*Requirement*.
Below are some records; find each line that carries the word "tested" and copy it.

Saved data entries:
"""

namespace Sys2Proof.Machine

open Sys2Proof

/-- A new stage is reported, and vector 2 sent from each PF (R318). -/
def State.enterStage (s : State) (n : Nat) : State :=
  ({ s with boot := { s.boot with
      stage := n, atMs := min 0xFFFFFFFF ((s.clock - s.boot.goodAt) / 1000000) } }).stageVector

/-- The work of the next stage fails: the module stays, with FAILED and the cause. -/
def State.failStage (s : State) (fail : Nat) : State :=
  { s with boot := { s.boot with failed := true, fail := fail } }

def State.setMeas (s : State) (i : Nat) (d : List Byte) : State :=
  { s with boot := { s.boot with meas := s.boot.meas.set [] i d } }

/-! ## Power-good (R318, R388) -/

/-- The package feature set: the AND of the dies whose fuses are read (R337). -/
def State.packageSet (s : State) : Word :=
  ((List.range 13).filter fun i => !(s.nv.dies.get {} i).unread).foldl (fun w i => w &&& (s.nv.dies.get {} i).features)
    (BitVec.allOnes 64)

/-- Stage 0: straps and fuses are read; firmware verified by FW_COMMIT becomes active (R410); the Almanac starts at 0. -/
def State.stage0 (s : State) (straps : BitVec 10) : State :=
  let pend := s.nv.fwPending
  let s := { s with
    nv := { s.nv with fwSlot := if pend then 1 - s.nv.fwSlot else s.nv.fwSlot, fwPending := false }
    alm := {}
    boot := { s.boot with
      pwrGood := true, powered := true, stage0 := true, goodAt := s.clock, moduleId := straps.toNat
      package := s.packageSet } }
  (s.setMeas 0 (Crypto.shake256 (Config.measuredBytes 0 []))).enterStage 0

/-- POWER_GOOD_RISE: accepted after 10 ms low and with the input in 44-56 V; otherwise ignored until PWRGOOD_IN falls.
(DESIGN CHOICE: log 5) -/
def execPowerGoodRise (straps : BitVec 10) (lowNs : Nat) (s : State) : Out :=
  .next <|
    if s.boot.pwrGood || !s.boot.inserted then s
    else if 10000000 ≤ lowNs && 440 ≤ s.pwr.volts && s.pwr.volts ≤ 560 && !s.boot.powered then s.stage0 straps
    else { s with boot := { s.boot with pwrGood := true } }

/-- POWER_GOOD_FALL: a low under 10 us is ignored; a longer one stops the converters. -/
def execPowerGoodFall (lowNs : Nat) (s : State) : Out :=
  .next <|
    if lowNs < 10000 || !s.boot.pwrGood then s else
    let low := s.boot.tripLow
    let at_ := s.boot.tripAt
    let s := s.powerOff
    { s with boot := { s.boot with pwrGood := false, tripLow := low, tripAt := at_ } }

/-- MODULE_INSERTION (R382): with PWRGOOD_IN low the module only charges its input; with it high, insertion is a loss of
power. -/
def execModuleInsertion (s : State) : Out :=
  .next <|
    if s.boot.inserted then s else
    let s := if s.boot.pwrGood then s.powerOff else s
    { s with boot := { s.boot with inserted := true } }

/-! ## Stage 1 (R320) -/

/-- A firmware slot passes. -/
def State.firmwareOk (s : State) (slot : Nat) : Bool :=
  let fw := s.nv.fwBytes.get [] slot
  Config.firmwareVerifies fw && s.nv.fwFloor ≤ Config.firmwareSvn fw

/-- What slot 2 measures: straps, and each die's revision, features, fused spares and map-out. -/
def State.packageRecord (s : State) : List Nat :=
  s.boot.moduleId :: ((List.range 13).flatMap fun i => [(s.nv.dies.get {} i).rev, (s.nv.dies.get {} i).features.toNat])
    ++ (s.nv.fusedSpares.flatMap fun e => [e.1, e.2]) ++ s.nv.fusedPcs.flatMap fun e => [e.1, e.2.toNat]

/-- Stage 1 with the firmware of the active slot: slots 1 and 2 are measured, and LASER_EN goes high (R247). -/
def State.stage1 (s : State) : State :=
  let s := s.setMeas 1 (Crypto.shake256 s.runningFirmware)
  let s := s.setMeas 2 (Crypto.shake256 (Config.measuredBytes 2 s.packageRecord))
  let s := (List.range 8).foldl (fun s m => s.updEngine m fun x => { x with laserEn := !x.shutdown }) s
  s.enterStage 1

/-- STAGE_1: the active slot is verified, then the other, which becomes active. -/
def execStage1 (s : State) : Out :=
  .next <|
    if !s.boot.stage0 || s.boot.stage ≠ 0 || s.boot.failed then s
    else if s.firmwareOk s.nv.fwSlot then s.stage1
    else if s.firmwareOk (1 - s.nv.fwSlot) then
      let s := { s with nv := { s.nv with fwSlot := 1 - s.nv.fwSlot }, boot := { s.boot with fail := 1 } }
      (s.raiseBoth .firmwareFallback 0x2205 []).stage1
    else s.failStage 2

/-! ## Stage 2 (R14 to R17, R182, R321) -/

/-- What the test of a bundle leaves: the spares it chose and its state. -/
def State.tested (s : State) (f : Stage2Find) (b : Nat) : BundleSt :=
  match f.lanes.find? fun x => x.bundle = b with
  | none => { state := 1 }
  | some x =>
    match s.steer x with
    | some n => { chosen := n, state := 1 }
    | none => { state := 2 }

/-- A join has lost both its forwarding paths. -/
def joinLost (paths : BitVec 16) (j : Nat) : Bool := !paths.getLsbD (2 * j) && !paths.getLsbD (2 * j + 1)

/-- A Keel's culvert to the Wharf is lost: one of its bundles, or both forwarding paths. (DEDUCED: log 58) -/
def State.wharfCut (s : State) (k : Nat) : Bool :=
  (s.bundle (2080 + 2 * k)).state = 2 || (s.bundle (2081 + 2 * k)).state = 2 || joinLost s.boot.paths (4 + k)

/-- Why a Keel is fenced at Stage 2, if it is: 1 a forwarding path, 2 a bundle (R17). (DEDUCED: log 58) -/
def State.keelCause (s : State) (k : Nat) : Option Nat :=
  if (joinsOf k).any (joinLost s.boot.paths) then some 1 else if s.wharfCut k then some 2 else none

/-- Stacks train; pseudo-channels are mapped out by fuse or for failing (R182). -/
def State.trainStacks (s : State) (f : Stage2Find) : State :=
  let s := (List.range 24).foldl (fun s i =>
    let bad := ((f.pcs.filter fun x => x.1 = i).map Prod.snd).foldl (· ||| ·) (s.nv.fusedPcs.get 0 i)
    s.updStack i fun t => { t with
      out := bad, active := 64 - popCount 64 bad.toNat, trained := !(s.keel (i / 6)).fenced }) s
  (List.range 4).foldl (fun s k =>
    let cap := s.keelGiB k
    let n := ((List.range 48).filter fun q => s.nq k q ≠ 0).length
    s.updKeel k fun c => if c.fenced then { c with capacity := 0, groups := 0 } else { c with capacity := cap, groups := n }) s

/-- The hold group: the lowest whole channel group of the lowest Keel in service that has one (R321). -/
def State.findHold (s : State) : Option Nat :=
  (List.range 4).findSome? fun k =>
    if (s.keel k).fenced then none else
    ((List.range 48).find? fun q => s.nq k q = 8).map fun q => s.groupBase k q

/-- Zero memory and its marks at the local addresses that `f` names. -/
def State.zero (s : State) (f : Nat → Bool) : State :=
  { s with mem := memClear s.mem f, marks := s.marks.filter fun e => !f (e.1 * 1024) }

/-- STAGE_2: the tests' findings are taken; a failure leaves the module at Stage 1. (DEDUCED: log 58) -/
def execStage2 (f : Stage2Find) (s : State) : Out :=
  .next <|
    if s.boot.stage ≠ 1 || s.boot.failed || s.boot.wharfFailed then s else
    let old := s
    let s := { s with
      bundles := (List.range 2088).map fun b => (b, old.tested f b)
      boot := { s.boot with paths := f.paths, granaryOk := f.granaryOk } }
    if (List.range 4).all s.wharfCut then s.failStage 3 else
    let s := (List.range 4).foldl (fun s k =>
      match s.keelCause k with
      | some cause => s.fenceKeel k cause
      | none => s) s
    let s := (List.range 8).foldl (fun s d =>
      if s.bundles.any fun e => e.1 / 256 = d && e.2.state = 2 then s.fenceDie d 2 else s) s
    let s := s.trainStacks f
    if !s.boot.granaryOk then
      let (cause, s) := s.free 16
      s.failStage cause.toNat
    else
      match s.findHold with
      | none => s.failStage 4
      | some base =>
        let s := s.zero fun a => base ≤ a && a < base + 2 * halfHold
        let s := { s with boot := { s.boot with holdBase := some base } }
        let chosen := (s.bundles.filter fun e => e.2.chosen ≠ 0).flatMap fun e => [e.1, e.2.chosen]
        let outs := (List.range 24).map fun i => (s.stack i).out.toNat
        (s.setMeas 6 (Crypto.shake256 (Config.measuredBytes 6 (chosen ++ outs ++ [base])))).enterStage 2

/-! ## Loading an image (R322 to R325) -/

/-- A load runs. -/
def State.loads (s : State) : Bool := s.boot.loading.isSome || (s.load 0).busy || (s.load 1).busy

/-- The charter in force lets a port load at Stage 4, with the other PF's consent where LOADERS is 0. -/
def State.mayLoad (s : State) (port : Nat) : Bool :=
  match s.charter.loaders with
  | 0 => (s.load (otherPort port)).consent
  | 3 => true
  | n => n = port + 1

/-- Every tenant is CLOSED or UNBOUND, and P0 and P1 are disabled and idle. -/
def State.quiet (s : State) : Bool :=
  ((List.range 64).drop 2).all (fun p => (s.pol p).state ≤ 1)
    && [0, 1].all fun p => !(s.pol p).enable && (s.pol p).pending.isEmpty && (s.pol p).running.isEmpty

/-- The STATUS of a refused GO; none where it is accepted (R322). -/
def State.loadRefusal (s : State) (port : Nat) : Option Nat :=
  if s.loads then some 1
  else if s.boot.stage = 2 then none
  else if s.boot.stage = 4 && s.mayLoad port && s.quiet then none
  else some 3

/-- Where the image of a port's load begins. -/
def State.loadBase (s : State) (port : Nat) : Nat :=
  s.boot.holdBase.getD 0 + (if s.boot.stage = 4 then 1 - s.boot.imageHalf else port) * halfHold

"""

*Response to this task*.
def State.tested (s : State) (f : Stage2Find) (b : Nat) : BundleSt :=
      bundles := (List.range 2088).map fun b => (b, old.tested f b)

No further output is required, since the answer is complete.